I have some extra money and I was thinking about getting a jacket to ride in in the winter and to wear around the barn. I want something water resistant and something like a windbreaker but still light because I tend to get really warm when I ride.

I was thinking something like this:
The North Face Women's Jackets & Vests WOMEN'S WINDWALL® 1 JACKET

But I don't know if any of you have come across something better, and I wanted some other opinions. Also I wanted something a bit cheaper :lol:

Thanks in advance!


----------



## Trista (Sep 11, 2011)

I bough a columbia jacket. I wanted a windbreaker/ rain proof and warm.  so I got the two in one style which is great! since i live in Vancouver, wa I was able to you my friend and family discount and bought my jacket at cost but i do know they are cheaper then most northface jackets.

Columbia Sportswear | Womens Jacket Shells and Winter Jackets


----------



## Joe4d (Sep 1, 2011)

Paying about $50 extra for the name there. Its just a light fleece jacket.
Id look at Cabelas. There store brand stuff is pretty well made and you can get any level of warmth you want. I got a really nice frog tog waterproof breathable jacket shell. can wear it alone or with a fleece zip up jacket underneath.Cabela's: Lightweight Jackets & Coats


----------



## kitten_Val (Apr 25, 2007)

Joe4d said:


> Paying about $50 extra for the name there. Its just a light fleece jacket.


I agree. I get similar in local Kohls and Boscovs for $20-30. 

OP, if you look for the warm winter jacket look for something windproof/waterproof - will work better and keep you warmer.


----------



## VT Trail Trotters (Jul 21, 2011)

Not water proof but its a riding jacket and i will get one closer to winter. I am a guy and they only come in mens. Jaipur Polo Men's riding jacket | Men's Riding jacket | Men's Riding Apparel | Equestrian Clothing


----------



## AQHA13 (Apr 19, 2017)

With North Face, you're just paying for the name. I recently bought a softshell too, and really like it. I had to look around though because many of them weren't very long in back, so when I was riding my lower back would get cold! lol 
Sierra Trading Post is a pretty decently priced place to shop from. They also have very good customer service. 
http://www.sierratradingpost.com/womens-softshell-jackets~d~630/


----------



## Opus (Jan 3, 2011)

I've been looking at these for winter riding:
Storm Chaser 3-in-1 Jacket: Rain Jackets at L.L.Bean

Just because I can wear it together, or separate, depending on the weather and temperature. 

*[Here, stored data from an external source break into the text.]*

-- ==== Sys2Proof/Machine/Crc.lean ====
section
/-! DEFINITION. CRC-32C, the check that the flash formats name (R92, R125, R157, R164). -/

namespace Sys2Proof.Machine

open Sys2Proof

/-- Eight shifts of the reflected CRC register. -/
def crcShift : Nat → Nat → Nat
  | 0, c => c
  | k + 1, c => crcShift k (if c % 2 = 1 then (c / 2) ^^^ 0x82F63B78 else c / 2)

/-- The register after a string of bytes. -/
def crcRun (c : Nat) (bs : Bytes) : Nat := bs.foldl (fun c b => crcShift 8 (c ^^^ b.toNat)) c

/-- CRC-32C (Castagnoli) of a string of bytes. -/
def crc32c (bs : Bytes) : Nat := (crcRun 0xFFFFFFFF bs) ^^^ 0xFFFFFFFF

end Sys2Proof.Machine
end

And if that doesn't float your boat  have a look around the LL Bean website. They have some very sensible options for less than $150.


----------



## AlexS (Aug 9, 2010)

I don't buy equestrian jackets, coats, tops unless it's for a show - there's no reason why we need something made specifically for horses. 

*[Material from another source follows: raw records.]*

/-- What FTL registers show beyond the words they hold. -/
def ftlView : View := fun s r p o =>
  if p.page = 0 then
    if o = 0xDC then some (BitVec.ofNat 32 s.freeCount)
    else if o = 0xE0 then
      some (BitVec.ofNat 32 ((s.sbsIn 1).length % 128 + min 255 (s.sbsIn 2).length * 2 ^ 8 + (s.sbsIn 4).length * 2 ^ 16))
    else if o = 0xE4 then
      some (BitVec.ofNat 32 (s.get R.FTL_GC_STS_ACTIVE
        + b2n (decide (s.freeCount < s.get R.FTL_GC_CFG2_FREE_CRIT)) * 2 + b2n s.ftl.wl.isSome * 4
        + (s.ftl.victim.getD 0) * 2 ^ 12))
    else if o = 0xE8 then some (BitVec.ofNat 32 (min 65535 s.peStats.2.2.1 + min 65535 s.peStats.2.2.2 * 2 ^ 16))
    else if o = 0xEC then some (BitVec.ofNat 32 (s.peStats.2.1 / max 1 s.peStats.1))
    else none
  else if p.page = 1 then
    let c := (o - 0x80) / 16
    let mine := s.ftl.sbs.filter fun e => decide (e.2.cls = c) && decide (1 ≤ e.2.state) && decide (e.2.state ≤ 4)
    if o % 16 = 8 then
      some (BitVec.ofNat 32 (mine.length + (mine.filter fun e => decide (e.2.state = 1)).length * 2 ^ 20
        + b2n (s.flag (R.FTL_CLASS_STS_DROPPING c)) * 2 ^ 25))
    else if o % 16 = 12 then some (BitVec.ofNat 32 ((mine.map fun e => e.2.valid).sum * 4096 / 2 ^ 20))
    else none
  else if p.page = 2 then
    if 0xA0 ≤ o ∧ o < 0xE0 then
      let k := s.get R.FTL_SB_IDX_SBID
      if o = 0xA0 then some (BitVec.ofNat 32 (leNat (((s.sb k).bytes k).take 4)))
      else some (s.copyGet (R.FTL_SB_REC 0) r ((o - 0xA0) / 4))
    else none
  else if 0x200 ≤ o ∧ o < 0x280 then
    let c := (o - 0x200) / 4
    some (BitVec.ofNat 32 (min 65535 (s.chDonors c).length + min 65535 (s.chBad c).length * 2 ^ 16))
  else none

/-- What a read of SB_REC_0 does: one consistent copy of the record for the requester (R92). -/
def ftlReadEffect : ReadEffect := fun s r p o =>
  if p.page = 2 ∧ o = 0xA0 then
    let k := s.get R.FTL_SB_IDX_SBID
    let b := (s.sb k).bytes k
    s.copySet (R.FTL_SB_REC 0) r ((List.range 16).map fun i => leNat ((b.drop (4 * i)).take 4))
  else s

end Sys2Proof.Machine
end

I get my stuff from Cabella's too!


----------



## Hidalgo13 (Dec 24, 2010)

My barn used to have a tack shop and they were having a sale so I got for 80 bucks a down riding jacket from Horseware. I regretfully cannot find a picture of the model online. It's very warm and comfy, and it breaths nicely, however it isn't the best for water. It would be ok in a light rain or snowfall, but not a heavy one for a long period of time. I don't go trail riding though, so it's fine for me. You can also unzip the sleeves and turn it into a vest but I don't like the way it looks so I use my light weight, water proof, down vest in the fall when it's less cold.  That vest i got at a sport store for 45 bucks. It was 60% off, so my mom convinced me to buy it. Happy I did because it fits so nicely and it feels like it was made for riding.  It's the perfect length in the back


----------



## 2BigReds (Oct 7, 2011)

I second Opus on LL Bean gear. They have awesome quality and really good return policies on most products. They're a little pricey, but put out better products than your local discount department stores from what I've seen. Happy shopping!


----------